Через полтора месяца она умерла - он даже на похороны не пошел. Сидел у себя в комнате с картонной коробкой - ее подарком - и молча смотрел на вспышки, срывавшиеся с пантографов проносившихся мимо общежития трамваев. На коробке ее рукой было написано: "Там худа нет". Но он ее так и не вскрыл. Мы везем ее с тобой в Москву - может, там и откроем. А может, и нет. Остальное - просто глупо и просто печально.
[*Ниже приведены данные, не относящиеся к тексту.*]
-- ==== Sys2Proof/Machine/Fetch.lean ====
section
/-!
DEFINITION. Fetching code (R22), the parts of the clause header and its boundary (R19, R20, R23, R29, R94), and the choice of
the gang that issues (R96, R97).
-/
namespace Sys2Proof.Machine

/-! ## The instruction cache (R22) -/

/-- The word at a code address, where the core's instruction cache holds it. -/
def State.fetched (s : State) (k : CoreId) (c : CtxId) (a : Pc) : Option Word :=
  match (s.core k).icache.find? fun l => l.ctx = c && l.va = a.toNat / 128 * 128 with
  | some l => l.words[a.toNat % 128 / 4]?
  | none => none

/-- The bytes of a line as instruction fetch reads them: without passing L2, so a dirty line's new bytes are not seen. -/
def State.codeBytes (s : State) (pa : Nat) : List Byte :=
  match s.hier.line? pa with
  | some l => if l.dirty != 0 && l.below.length = 128 then l.below else memBytes s.mem pa 128
  | none => memBytes s.mem pa 128

/-- The words of a list of bytes. -/
def wordsOf : Nat → List Byte → List Word
  | 0, _ => []
  | n + 1, bs => BitVec.ofNat 32 (leNat (bs.take 4)) :: wordsOf n (bs.drop 4)

/-- The header of the entry that a gang selects, and the words of its clause, as far as they are fetched. -/
def State.headerAt (s : State) (g : Gang) (pc : Pc) : Option Nat := (s.fetched g.core g.ctx pc).map (·.toNat)

/-- ROT of a header (R19). -/
def hRot (h : Nat) : Bool := h / 2 ^ 24 % 2 = 1

/-! ## The rotation step of a boundary (R29, R30, R94) -/

/-- A rotation round without the entries that have exited or joined (R94); an ended round restarts the timer. -/
def Gang.trimRound (g : Gang) : Gang :=
  match g.round with
  | none => g
  | some pcs =>
    let pcs := pcs.filter fun pc => g.front.any fun e => e.pc = pc
    if pcs.isEmpty then { g with round := none, fair := 0 } else { g with round := some pcs }

/-- Starts a rotation round (R94): every entry but the first, in frontier order. -/
def Gang.startRound (g : Gang) : Gang :=
  Gang.trimRound { g with rotPend := false, round := some ((g.front.drop 1).map fun e => e.pc) }

/-- Whether the boundary is a rotation point (R29). -/
def State.atRotation (s : State) (g : Gang) : Bool :=
  g.rotPoint || (match g.lastPc with
    | some p => (match s.headerAt g p with | some h => hRot h | none => false)
    | none => true)

/-- A gang at a boundary after the rotation step (R30 step 2), which a trap handler defers (R351). -/
def State.rotated (s : State) (g : Gang) : Gang :=
  let g := g.trimRound
  if !g.inHandler && g.rotPend && s.atRotation g then g.startRound else g

/-! ## What a gang needs next (R22) -/

/-- The code addresses that a gang needs next: the word and its extension inside a clause; at a boundary, where a pending rotation
hangs on the header at which the last entry stands (R29), that header, then the header of the entry that the boundary selects
and the words of its clause. -/
def State.needs (s : State) (g : Gang) : List Pc :=
  match g.clause with
  | some c => if c.left ≥ 2 then [c.next, c.next + 4] else [c.next]
  | none =>
    (match g.rotPend && !g.inHandler && !g.rotPoint, g.lastPc with | true, some p => [p] | _, _ => []) ++
    (match (s.rotated g).select with
     | none => []
     | some e =>
       let n := match s.headerAt g e.pc with | some h => h / 2 ^ 28 | none => 0
       e.pc :: (List.range n).map (fun i => e.pc + BitVec.ofNat 48 (4 * (i + 1))))

/-- The first needed address that is not fetched (R22). -/
def State.missing (s : State) (g : Gang) : Option Pc := (s.needs g).find? fun a => (s.fetched g.core g.ctx a).isNone

/-- Starts the fetch of a line; the gang is not ready until it is there (R22, R96). -/
def State.startFetch (s : State) (g : Gang) (a : Pc) : State :=
  let t := s.now + 1 + Config.fetchTicks s.freeNo
  ((s.useFree 1).putGang { g with wait := true }).schedule t .instructionFetchFill
    { EvArg.none with key := g.key, n := a.toNat }

/-- A trap at a boundary or a word of a gang for an address: the selected entry leaves the frontier and takes it. -/
def State.trapAt (s : State) (g : Gang) (pc : Pc) (t : Trap) : State :=
  match g.sel, g.clause with
  | some e, some c => s.takeTrap { g with sel := none, clause := none } e c.hdr pc t
  | _, _ => match g.select with
    | some e => s.takeTrap { g with front := g.front.filter fun x => x.pc != e.pc || x.mask != e.mask } e e.pc pc t
    | none => s

/-- A fetch that finds no page of device memory (R22): trap 0x07, for a word inside a clause in the entry that issues it; at a boundary
in the entry that stands at the header fetched, else in the one that the boundary selects, before any of its steps (assumption
row 124). -/
def State.fetchTrap (s : State) (g : Gang) (a : Pc) : State :=
  match g.clause, g.front.find? fun x => x.pc = a with
  | none, some e => s.takeTrap { g with front := g.front.filter fun x => x.pc != e.pc || x.mask != e.mask } e e.pc a ⟨0x07, 0x20⟩
  | none, none => s.trapAt (s.rotated g) a ⟨0x07, 0x20⟩
  | some _, _ => s.trapAt g a ⟨0x07, 0x20⟩

/-- INSTRUCTION_FETCH_FILL (R22): the page is translated through the TLBs and tables; a page not present, or one of the
host or a peer, raises trap 0x07 with info [5] at the header or word fetched; else the 128-byte line comes into the
instruction cache, and the gang is ready again. A line of the capacity tier comes from one of its channels (assumption row 17). -/
def execInstructionFetchFill (s : State) : Host.Outcome State Fault Refusal :=
  let a : Pc := BitVec.ofNat 48 s.arg.n
  match s.gang? s.arg.key with
  | none => .next s
  | some g0 =>
    let g := { g0 with wait := false }
    let s := s.putGang g
    match s.ctx? g.ctx with
    | none => .next s
    | some c =>
      let va := s.arg.n / 128 * 128
      match s.translate g.core c va with
      | none => .next (s.fetchTrap g a)
      | some e =>
        let pa := e.map va
        if pa / 2 ^ 50 % 4 != 0 then .next (s.fetchTrap g a)
        else
          let s := match s.coreTlb? g.core c.id va, s.walk c va with
            | none, some w => (s.markWalk w false).fillTlb g.core e
            | _, _ => s
          let bs := if pa < 2 ^ 48 then s.codeBytes pa
            else s.codeBytes (capKey ⟨(Config.unspecifiedByte s.freeNo).toNat % 32, Nat.mod_lt _ (by decide)⟩ pa)
          let co := s.core g.core
          .next ((s.useFree 1).setCore g.core { co with icache := (⟨c.id, va, wordsOf 32 bs⟩ :: co.icache).take 512 })

/-! ## The header (R19, R20, R23) -/

def hN (h : Nat) : Nat := h / 2 ^ 28
def hCls (h : Nat) : Nat := h / 2 ^ 25 % 8
def hSettle (h : Nat) : Nat := h / 2 ^ 16 % 256
def hEntry (h : Nat) : Nat := h / 2 ^ 12 % 16

/-- Whether an opcode must be the last instruction of its clause (R20, R23). -/
def mustEnd (c : Cls) (op : Nat) : Bool :=
  match c with
  | .ctl => op != 0 && op != 0x0B && op != 0x12
  | .syn => op = 0x0B || op = 0x0C || op = 0x11 || op = 0x14 || op = 0x17
  | _ => false

/-- Checks the words of a clause of `n` words from the `i`-th (R20): every OP assigned, no extension word beyond the
last, no transfer or wait before the last instruction. -/
def clauseOk (c : Cls) (ws : Nat → Nat) (n : Nat) : Nat → Nat → Bool
  | 0, _ => true
  | fuel + 1, i =>
    if i ≥ n then true
    else
      let op := fOP (ws i)
      let len := if c.extended op then 2 else 1
      op < c.opcodes && i + len ≤ n && !(mustEnd c op && i + len != n) && clauseOk c ws n fuel (i + len)

/-- Whether some instruction word of a clause is `copy`. -/
def holdsCopy (c : Cls) (ws : Nat → Nat) (n : Nat) : Nat → Nat → Bool
  | 0, _ => false
  | fuel + 1, i =>
    if i ≥ n then false
    else
      let op := fOP (ws i)
      (c = .mem && op = 0x1A) || holdsCopy c ws n fuel (i + if c.extended op then 2 else 1)

/-- Whether a header decodes, and its class (R20): N, CLASS, the zero field, its words, and a `copy`, which takes two
words, alone in its clause. -/
def headerOk (h : Nat) (ws : Nat → Nat) : Option Cls :=
  if hN h = 0 || h % 4096 != 0 then none
  else match cls? (hCls h) with
    | none => none
    | some c =>
      let n := hN h
      if clauseOk c ws n 16 0 && !(holdsCopy c ws n 16 0 && n != 2) then some c else none

/-! ## The boundary (R27 to R30, R94) -/

/-- A boundary trap (R30): the selected entry takes it at its header, in the header's issue clock. -/
def State.boundaryTrap (s : State) (g : Gang) (t : Trap) : State :=
  let (s, g) := s.issueClock g
  match g.select with
  | some e => s.trapAt g e.pc t
  | none => s

/-- The SETTLE field's registers, t0 to t7 (R19). -/
def Gang.settleRegs (g : Gang) (m : Nat) : List (Nat × TimeReg) :=
  ((List.range 8).filter fun i => m / 2 ^ i % 2 = 1).map fun i => (i, vget g.t i)

/-! ## Which gang issues (R96, R97) -/

/-- Whether a gang may issue in a clock, as things stand, and in the present one (R96). A core whose quarters have stopped for a switch lets a gang that
stands inside a clause finish it, since a record holds headers only (R92, R114, R357; assumption row 12). -/
def State.readyBy (s : State) (g : Gang) (clk : Nat) : Bool :=
  g.resident && !g.wait && g.readyAt ≤ clk && (s.core g.core).active = some g.ctx &&
  !(s.core g.core).gated && (!(s.core g.core).stopped || g.clause.isSome)
def State.ready (s : State) (g : Gang) : Bool := s.readyBy g (s.clock g.core)

/-- The place of a core's quarter in the order of issue within a clock (R57). -/
def quarterPos (c : CoreId) (q : Fin 4) : Nat := 4 * c.val + q.val

/-- The place of a gang's quarter. -/
def Gang.pos (g : Gang) : Nat := match g.slot? with | some (q, _) => quarterPos g.core q | none => 1024

/-- Ranks of R97 rule 2: earlier deadline first, 0 last, then the slot that comes first after the pointer. -/
def State.deadlineBefore (s : State) (ptr : Nat) (a b : Gang) : Bool :=
  let dl := fun (g : Gang) => match s.slice? g.key.launch with | some l => l.deadline | none => 0
  let slot := fun (g : Gang) => match g.slot? with | some (_, n) => (n.val + 16 - ptr) % 16 | none => 16
  let ta := BitVec.ofNat 56 (dl a).toNat
  let tb := BitVec.ofNat 56 (dl b).toNat
  if dl a = 0 && dl b = 0 then slot a < slot b
  else if dl a = 0 then false
  else if dl b = 0 then true
  else later tb ta || (ta = tb && slot a < slot b)

/-- The gang that a quarter issues for among its ready ones (R97). -/
def State.chooseGang (s : State) (ready : List Gang) : Option Gang :=
  match ready with
  | [] => none
  | g :: _ =>
    let ptr := (s.clock g.core - (s.core g.core).since) % 16
    match ready.find? fun x => match x.slot? with | some (_, n) => n.val = ptr | none => false with
    | some x => some x
    | none => firstBy (s.deadlineBefore ptr) ready

/-- The next gang to issue in the present round of the present tick, from the place reached (R57, R97). -/
def State.nextGang (s : State) : Option Gang :=
  let cand := s.gangs.filter fun g => s.own.pos ≤ g.pos && s.own.round < (s.die g.core).edge && s.ready g
  match firstBy (fun (a b : Gang) => a.pos < b.pos) cand with
  | none => none
  | some g => s.chooseGang (cand.filter fun x => x.pos = g.pos)

/-- The first entry of a list that `p` accepts, and the others. -/
def takeFirst {α : Type} (p : α → Bool) : List α → Option (α × List α)
  | [] => none
  | x :: xs => if p x then some (x, xs) else (takeFirst p xs).map fun y => (y.1, x :: y.2)

/-- Whether a gang comes before another in the order of a clock: by core, quarter and slot (R57). -/
def Gang.before (a b : Gang) : Bool :=
  let slot := fun (g : Gang) => match g.slot? with | some (_, n) => n.val | none => 16
  a.pos < b.pos || (a.pos = b.pos && slot a < slot b)

/-- The probe that a gang waits for and attempts again in the present clock, where the gang comes before one that issues in it: it
books first (R57). Passes of the lane port, which are counted in clocks, are not among these. -/
def State.probeFirst (s : State) (g : Gang) : Option (Due × List Due) :=
  takeFirst (fun d => d.task = .ev .probePass && d.tick ≤ s.now && d.rank = 3 && d.arg.clk.isNone && (match s.gang? d.arg.key with
    | some x => x.probing.isSome && x.before g
    | none => false)) s.agenda

/-- A gang that would be ready but for a word that is not fetched and whose fetch has not started (R22). -/
def State.fetcher (s : State) : Option (Gang × Pc) :=
  s.gangs.findSome? fun g => if s.ready g then (s.missing g).map fun a => (g, a) else none

/-- Counts a core's busy and waiting clocks of the lapidary and its channels held on a full slot (R377). -/
def State.countUnits (s : State) (k : CoreId) (clk : Nat) : State :=
  let cc := s.cc k
  let s := s.count k 0x41 (cc.cmds.filter fun x => x.holding && x.chan.isSome).length none none
  match cc.lap.ops.find? fun o => o.begin ≤ clk && (clk < o.finish || (o.started && cc.lap.stop.isSome)) with
  | none => s
  | some o =>
    let s := s.count k 0x30 1 none (some o.gang.launch)
    match o.kind, cc.lap.ops.find? fun x => o.finish ≤ x.begin && x.probe ≤ clk && (match x.kind with | .mma .. => true | _ => false) with
    | .mldA .., some x => s.count k 0x31 1 none (some x.gang.launch)
    | _, _ => s

/-- Counts a core's clocks in which a quarter has no ready gang or is gated, and its gangs' stalls (R377). -/
def State.countIdle (s : State) (k : CoreId) : State :=
  let clk := s.clock k
  let s := s.countUnits k clk
  let s := (List.finRange 4).foldl (fun s q =>
    let s := if s.own.issued.any fun x => x.1 = k && x.2.1 = q then s else s.count k 2 1 (some q) none
    if (s.core k).gated then s.count k 0x60 1 (some q) none else s) s
  (s.gangs.filter fun g => g.core = k && g.resident).foldl (fun s g =>
    let q := g.slot?.map (·.1)
    if s.own.issued.any fun x => x.2.2 = g.key then s
    else if g.wait then (if g.stall = 0 then s else s.count k g.stall 1 q (some g.key.launch))
    else if clk < g.readyAt then s.count k 0x10 1 q (some g.key.launch) else s) s

/-- The end of a clock of every die that had an edge in this round. -/
def State.endClock (s : State) : State :=
  let s := (List.finRange 256).foldl (fun s k =>
    if s.own.round < (s.die k).edge && (s.cc k).ev.any (fun e => e.run || s.clock k < e.till) then s.countIdle k else s) s
  s.setOwn { s.own with issued := [] }

/-- The device time moved on by one tick: every die's clock edges of the new tick (R3, R372). -/
def State.nextTick (s : State) : State :=
  let s := s.endClock
  let now := s.time.now + 1
  let f := fun (d : Die) =>
    let d := { d with clk := d.clk + d.edge }
    if now < d.hold then { d with edge := 0 }
    else
      let ph := d.phase + (800 + 25 * d.freq.toNat)
      { d with phase := ph % 2000, edge := ph / 2000 }
  (s.setTime { s.time with now := now, dies := s.time.dies.map f }).setOwn { s.own with round := 0, pos := 0 }

/-- Whether some die has a further clock edge in this tick. -/
def State.moreRounds (s : State) : Bool := s.time.dies.toList.any fun d => s.own.round + 1 < d.edge

/-- The state at the next clock edge of this tick. -/
def State.nextRound (s : State) : State :=
  let s := s.endClock
  s.setOwn { s.own with round := s.own.round + 1, pos := 0 }

/-- The word that an issuing gang has reached, and the word after it. -/
def State.wordsAt (s : State) (g : Gang) (c : Clause) : Nat × Nat :=
  let get := fun (a : Pc) => match s.fetched g.core g.ctx a with | some w => w.toNat | none => 0
  (get c.next, if c.left ≥ 2 then get (c.next + 4) else 0)

end Sys2Proof.Machine
end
Он ушел из университета, устроился в какую-то комиссию - по блату, через Коня, - которая принимала концертные программы в ресторанах и кафе. Вообрази. Сыт, пьян и нос в табаке. Да без удержу - деньги завелись - ударился в карты. Не учел только, что это не студенческая общага - игроки другие. Меня вызвали на опознание я его опознал. Вспомнил его шуточку в ответ на вопрос, почему его в армию не берут: "У меня левая нога короче правой на шесть сантиметров, а правая короче левой - на восемь". На самом деле очки - десять диоптрий. Двенадцать ножевых ранений, да еще стулом били...
Я допил коньяк из горлышка.
- Вот и весь Костян. Не могу согласиться. Верить - верю: мертв. Согласиться не могу. Спатиньки?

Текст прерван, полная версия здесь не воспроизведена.